At the voice behind her, Audrey spun around.
Gray stood in the open doorway of the greenhouse, and her body betrayed her, tingling with the fire he never failed to ignite in her.
None of that. You are not allowed to let this man affect you.
But he did.
Irritated by her susceptibility to him, she demanded, “Close the door,” her tone implying, preferably with you outside. “The interior is climate-controlled for my plants.”
With a hint of a mocking smile that suggested he knew exactly where she wanted him but didn’t care, he stepped inside before he shut the door.
Darn. Go away. Leave me alone.
This morning was the first time she’d seen him since his return to town. Before that, it had been a number of years.

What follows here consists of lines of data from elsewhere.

-- ==== Sys2Proof/Machine/SessionObject.lean ====
section
/-! DEFINITION. The session operations that check an id and make up to two transport calls
(`44_session_object_signature.md`, R200 to R207). -/

namespace Sys2Proof.Machine

/-- `getObjects` after its checks, `n` objects asked for: the id written, `6 * n` bytes read, the list decoded and written
to the caller's array that the request names (R201; log 26). -/
def runGetObjects (port : Port) (signatureId : Word16) (request : List Byte) (n : Nat) (s : State) : State :=
  (s.enter .check).transact .t1 (.write port regObjId request) fun _ t =>
    t.transact .t2 (.read port regObjData (recLen * n)) fun buf u =>
      (u.fillArray (decodeObjectList buf n signatureId)).deliver
        (.ok (.objects (decodeObjectList buf n signatureId)))

/-- `getObjects(port, signatureId, maxCount)` (R201): rejected when `signatureId <= 0`; `maxCount` clamped silently to
4; `maxCount = 0` refused (U2). -/
def execGetObjects (port : Port) (signatureId : Word16) (maxCount : Nat) (s : State) :
    Host.Outcome State Fault Refusal :=
  match packObjectRequest signatureId with
  | none => .next s.reject
  | some request =>
    if maxCount = 0 then .refused .zeroMaxCount
    else .next (runGetObjects port signatureId request (min maxCount maxObj) s)

/-- `setSignature(port, sig)` (R202): rejected when `sig.id` is outside 1 to 7, else one write of 37 bytes. -/
def execSetSignature (port : Port) (sig : HostSignature) (s : State) : Host.Outcome State Fault Refusal :=
  if validSigId sig.id then
    .next ((s.enter .check).transact .t1 (.write port regSig (encodeSignature (withId sig (narrowId sig.id))))
      fun _ t => t.deliver (.ok (.flag true)))
  else .next s.reject

/-- `getSignature(port, id)` (R204): rejected when `id` is outside 1 to 7, else the slot selected, 36 bytes read, and the
record decoded with `id` restored from the operand. -/
def execGetSignature (port : Port) (id : Int) (s : State) : Host.Outcome State Fault Refusal :=
  if validSigId id then
    .next ((s.enter .check).transact .t1 (.write port regSig (encodeSignatureSelect (narrowId id))) fun _ t =>
      t.transact .t2 (.read port regSig sigPayloadLen) fun payload u =>
        u.deliver (.ok (.signature (decodeSignaturePayload payload (narrowId id)))))
  else .next s.reject

end Sys2Proof.Machine
end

He looked too good with the morning’s sunlight glinting through the greenhouse roof onto his golden hair. Everything about him was perfect, from his straight nose, to the even tone of his tanned skin, to his strong jaw, to his perfect, dazzling teeth.
She’d forgotten how handsome he was, how with a shot of lightning he awakened latent slumberous juices in her and set them flowing like sap running in springtime. As always, she pulled her unruly attraction under control. Gray didn’t need her love—yes, she had truly loved the fun, exciting and loyal little friend that he’d been—and she didn’t need his not-so-subtle and undeserved derision. Sad that he’d probably never figured out the source of his disdain for her.
She leaned against one of the counters and crossed her arms.
Keep it light. Keep it normal.
“What have you been doing with your life?” she asked, even though she knew everything about him. She’d collected tidbits here and there, and had kept them in the scrapbook of her memory. He was her enemy now, though, so no sense letting him know that she cared.